▸ **Instructions for the task**:
Output only the lines below that start at the line containing "f v).mile = s.mile := rfl" and end at the line containing "f v).windows = s.windows := rfl", with both ends kept.

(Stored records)
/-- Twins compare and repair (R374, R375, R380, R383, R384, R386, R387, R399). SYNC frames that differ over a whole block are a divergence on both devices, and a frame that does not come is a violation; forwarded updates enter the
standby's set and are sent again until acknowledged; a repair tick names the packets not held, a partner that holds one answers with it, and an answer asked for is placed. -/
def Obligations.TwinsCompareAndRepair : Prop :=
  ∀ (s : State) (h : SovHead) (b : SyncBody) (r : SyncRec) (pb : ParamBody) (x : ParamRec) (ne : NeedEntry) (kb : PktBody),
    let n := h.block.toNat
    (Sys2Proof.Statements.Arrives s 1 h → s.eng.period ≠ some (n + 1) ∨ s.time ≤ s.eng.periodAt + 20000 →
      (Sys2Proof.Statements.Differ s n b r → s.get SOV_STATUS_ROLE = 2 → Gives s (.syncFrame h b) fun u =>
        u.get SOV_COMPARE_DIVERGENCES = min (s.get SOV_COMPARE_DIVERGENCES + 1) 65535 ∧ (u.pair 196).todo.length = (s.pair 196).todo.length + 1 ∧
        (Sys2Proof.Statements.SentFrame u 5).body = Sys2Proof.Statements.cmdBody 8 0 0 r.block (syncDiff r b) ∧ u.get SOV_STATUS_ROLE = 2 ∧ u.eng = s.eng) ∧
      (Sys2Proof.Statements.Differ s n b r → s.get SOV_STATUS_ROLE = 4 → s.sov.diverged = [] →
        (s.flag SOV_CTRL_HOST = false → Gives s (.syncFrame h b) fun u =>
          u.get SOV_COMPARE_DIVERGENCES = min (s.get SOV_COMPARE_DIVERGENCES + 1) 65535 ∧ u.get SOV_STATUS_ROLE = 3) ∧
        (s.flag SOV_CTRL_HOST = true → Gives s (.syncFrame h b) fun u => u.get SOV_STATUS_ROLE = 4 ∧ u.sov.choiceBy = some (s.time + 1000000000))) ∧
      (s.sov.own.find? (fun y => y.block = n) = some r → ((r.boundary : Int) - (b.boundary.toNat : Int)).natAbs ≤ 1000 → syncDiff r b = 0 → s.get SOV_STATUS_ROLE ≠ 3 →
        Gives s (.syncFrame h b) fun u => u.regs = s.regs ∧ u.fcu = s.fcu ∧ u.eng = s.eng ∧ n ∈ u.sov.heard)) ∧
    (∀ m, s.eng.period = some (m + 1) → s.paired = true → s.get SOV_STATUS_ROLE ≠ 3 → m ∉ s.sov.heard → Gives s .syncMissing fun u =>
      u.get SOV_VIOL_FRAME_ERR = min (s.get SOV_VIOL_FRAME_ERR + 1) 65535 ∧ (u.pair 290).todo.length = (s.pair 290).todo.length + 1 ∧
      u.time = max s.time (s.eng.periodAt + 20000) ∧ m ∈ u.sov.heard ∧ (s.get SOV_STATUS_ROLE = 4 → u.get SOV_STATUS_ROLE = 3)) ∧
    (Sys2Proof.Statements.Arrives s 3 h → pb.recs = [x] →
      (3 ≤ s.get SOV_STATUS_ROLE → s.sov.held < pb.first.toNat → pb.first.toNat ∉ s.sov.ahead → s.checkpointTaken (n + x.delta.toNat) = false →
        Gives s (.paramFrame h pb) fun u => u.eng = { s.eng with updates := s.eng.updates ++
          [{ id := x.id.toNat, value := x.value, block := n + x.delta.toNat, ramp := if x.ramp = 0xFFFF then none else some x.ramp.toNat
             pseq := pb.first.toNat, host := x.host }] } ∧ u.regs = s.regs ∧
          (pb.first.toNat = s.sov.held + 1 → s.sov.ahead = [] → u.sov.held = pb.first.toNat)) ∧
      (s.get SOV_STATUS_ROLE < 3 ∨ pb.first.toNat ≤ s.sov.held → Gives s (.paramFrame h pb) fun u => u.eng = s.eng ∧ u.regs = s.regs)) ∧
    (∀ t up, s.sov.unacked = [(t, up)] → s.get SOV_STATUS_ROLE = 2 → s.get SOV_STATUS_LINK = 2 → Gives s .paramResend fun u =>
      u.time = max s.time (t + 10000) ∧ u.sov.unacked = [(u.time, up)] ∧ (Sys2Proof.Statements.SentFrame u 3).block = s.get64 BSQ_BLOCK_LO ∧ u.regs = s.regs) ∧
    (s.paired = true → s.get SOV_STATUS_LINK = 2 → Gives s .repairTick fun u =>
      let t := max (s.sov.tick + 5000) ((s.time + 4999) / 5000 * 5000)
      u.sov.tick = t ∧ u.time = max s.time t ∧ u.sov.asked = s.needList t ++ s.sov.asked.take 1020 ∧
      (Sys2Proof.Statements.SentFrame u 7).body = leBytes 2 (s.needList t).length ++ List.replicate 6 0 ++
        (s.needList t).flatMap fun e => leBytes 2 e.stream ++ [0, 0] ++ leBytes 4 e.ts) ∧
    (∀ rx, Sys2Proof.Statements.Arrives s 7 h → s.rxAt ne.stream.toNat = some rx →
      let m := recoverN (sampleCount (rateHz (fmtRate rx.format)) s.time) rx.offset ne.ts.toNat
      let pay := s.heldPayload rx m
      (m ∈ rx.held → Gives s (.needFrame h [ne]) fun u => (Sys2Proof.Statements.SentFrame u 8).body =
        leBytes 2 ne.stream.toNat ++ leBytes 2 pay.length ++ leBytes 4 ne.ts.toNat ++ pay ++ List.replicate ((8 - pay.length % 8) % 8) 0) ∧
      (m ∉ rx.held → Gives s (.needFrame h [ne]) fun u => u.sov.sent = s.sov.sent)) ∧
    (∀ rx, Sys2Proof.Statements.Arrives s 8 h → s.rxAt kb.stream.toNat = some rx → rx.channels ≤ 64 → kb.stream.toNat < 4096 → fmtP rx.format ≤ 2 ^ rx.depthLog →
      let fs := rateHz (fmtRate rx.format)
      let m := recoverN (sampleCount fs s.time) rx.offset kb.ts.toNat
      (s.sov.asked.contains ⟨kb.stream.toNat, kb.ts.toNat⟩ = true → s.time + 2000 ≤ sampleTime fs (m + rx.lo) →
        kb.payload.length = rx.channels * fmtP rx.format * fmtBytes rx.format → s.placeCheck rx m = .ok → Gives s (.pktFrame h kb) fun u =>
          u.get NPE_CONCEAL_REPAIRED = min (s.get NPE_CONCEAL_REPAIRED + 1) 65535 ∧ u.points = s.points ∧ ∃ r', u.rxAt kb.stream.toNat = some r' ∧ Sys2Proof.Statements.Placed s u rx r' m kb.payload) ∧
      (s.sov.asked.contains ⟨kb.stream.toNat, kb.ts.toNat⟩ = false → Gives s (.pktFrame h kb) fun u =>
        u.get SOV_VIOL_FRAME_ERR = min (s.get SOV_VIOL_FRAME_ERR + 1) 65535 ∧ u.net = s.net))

---

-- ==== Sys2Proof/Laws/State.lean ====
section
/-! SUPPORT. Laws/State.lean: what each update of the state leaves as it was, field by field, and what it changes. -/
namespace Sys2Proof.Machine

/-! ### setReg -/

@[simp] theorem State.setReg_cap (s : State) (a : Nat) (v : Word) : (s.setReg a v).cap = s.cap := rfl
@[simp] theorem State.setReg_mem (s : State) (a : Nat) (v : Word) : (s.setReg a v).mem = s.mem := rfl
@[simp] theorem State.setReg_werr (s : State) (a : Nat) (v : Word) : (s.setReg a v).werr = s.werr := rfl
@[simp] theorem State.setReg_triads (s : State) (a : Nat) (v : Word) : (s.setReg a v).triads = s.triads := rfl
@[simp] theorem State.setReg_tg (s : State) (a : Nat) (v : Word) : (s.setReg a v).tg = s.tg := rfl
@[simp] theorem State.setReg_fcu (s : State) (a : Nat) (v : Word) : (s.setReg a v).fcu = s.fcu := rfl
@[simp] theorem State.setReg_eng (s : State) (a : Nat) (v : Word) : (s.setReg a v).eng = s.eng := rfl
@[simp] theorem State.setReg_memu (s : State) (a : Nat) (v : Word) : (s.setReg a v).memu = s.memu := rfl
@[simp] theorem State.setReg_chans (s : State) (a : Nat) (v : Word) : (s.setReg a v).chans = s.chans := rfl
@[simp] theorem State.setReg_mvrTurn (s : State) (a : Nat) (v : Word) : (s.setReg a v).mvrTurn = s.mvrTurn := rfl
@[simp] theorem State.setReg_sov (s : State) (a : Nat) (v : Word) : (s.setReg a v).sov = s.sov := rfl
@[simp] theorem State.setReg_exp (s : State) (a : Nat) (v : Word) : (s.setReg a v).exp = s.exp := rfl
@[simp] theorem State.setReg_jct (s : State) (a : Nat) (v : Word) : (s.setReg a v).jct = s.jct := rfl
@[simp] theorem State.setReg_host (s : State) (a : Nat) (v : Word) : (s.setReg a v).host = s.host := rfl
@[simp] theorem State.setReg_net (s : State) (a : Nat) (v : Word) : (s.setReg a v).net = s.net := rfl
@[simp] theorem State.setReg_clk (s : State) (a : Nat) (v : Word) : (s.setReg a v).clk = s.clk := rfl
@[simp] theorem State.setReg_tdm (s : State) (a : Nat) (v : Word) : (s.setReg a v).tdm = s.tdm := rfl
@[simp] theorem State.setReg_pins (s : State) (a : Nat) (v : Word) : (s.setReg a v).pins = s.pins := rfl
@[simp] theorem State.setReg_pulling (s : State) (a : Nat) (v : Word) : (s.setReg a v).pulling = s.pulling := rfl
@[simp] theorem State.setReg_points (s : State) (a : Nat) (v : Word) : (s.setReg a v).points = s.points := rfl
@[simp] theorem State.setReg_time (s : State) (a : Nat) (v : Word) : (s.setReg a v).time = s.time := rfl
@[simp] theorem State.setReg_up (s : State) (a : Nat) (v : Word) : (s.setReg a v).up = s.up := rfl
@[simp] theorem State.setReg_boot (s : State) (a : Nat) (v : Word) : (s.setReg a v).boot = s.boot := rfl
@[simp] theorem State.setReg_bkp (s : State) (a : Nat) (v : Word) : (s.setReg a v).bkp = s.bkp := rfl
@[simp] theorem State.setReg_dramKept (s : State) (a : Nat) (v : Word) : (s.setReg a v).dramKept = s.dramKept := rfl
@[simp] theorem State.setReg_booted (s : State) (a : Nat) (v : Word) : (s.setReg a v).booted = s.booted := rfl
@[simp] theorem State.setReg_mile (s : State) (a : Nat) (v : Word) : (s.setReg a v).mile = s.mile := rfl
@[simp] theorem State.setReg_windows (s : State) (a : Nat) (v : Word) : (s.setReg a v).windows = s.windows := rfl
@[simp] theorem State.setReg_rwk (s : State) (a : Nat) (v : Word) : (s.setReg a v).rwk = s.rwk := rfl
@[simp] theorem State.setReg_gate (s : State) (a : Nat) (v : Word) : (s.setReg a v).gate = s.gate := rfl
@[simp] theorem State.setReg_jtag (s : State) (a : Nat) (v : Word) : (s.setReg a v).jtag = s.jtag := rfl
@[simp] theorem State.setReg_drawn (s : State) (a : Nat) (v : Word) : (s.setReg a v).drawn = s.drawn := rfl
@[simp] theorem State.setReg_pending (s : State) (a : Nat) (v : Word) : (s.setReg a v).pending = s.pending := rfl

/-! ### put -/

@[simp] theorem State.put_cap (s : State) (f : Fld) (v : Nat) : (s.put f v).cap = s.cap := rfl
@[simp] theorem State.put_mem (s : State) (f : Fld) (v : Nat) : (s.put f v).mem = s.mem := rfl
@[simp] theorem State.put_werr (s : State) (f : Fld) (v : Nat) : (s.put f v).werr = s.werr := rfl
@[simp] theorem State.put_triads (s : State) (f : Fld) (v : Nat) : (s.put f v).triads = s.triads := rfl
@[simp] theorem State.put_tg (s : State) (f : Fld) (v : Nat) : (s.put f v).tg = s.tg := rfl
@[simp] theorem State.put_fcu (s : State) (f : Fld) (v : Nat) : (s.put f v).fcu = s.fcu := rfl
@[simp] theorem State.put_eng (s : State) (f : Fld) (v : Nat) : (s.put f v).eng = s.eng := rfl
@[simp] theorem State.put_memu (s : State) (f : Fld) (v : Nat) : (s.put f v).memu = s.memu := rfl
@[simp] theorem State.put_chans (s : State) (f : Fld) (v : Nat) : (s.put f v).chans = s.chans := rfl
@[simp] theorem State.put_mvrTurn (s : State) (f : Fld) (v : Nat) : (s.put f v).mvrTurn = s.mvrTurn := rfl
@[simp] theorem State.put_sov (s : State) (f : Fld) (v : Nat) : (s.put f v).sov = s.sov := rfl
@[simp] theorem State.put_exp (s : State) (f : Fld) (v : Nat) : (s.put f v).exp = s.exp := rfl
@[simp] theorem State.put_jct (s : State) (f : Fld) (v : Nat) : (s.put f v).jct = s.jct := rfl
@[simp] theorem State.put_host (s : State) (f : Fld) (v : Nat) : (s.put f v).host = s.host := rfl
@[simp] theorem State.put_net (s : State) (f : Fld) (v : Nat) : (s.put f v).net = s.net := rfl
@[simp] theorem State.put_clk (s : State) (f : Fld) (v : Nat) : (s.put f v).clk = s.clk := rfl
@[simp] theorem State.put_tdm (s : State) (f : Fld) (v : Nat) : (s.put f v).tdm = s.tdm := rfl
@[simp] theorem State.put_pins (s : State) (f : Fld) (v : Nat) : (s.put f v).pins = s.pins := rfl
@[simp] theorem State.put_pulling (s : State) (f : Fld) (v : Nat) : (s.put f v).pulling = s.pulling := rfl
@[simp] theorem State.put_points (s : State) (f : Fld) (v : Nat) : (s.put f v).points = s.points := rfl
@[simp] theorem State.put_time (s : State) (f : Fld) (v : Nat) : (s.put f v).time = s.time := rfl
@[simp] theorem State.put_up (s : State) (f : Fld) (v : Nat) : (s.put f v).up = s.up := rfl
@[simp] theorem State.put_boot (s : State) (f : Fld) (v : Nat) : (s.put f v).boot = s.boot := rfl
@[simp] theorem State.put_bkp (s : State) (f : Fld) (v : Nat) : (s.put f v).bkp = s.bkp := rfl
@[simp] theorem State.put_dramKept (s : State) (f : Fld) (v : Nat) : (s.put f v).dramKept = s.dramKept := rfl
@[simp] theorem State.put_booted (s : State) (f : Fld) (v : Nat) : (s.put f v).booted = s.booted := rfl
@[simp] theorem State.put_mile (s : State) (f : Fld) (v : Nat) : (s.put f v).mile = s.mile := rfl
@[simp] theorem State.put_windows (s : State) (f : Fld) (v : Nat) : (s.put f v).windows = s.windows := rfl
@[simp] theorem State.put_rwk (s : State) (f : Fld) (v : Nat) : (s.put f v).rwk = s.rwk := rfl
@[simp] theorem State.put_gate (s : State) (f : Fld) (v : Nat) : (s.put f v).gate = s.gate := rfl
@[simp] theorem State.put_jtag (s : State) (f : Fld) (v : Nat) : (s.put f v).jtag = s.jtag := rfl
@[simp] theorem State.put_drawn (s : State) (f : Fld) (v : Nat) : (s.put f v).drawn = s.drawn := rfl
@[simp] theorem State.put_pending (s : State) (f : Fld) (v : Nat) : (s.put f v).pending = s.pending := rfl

▸ **Solution to the exercise**:
@[simp] theorem State.put_mile (s : State) (f : Fld) (v : Nat) : (s.put f v).mile = s.mile := rfl
@[simp] theorem State.put_windows (s : State) (f : Fld) (v : Nat) : (s.put f v).windows = s.windows := rfl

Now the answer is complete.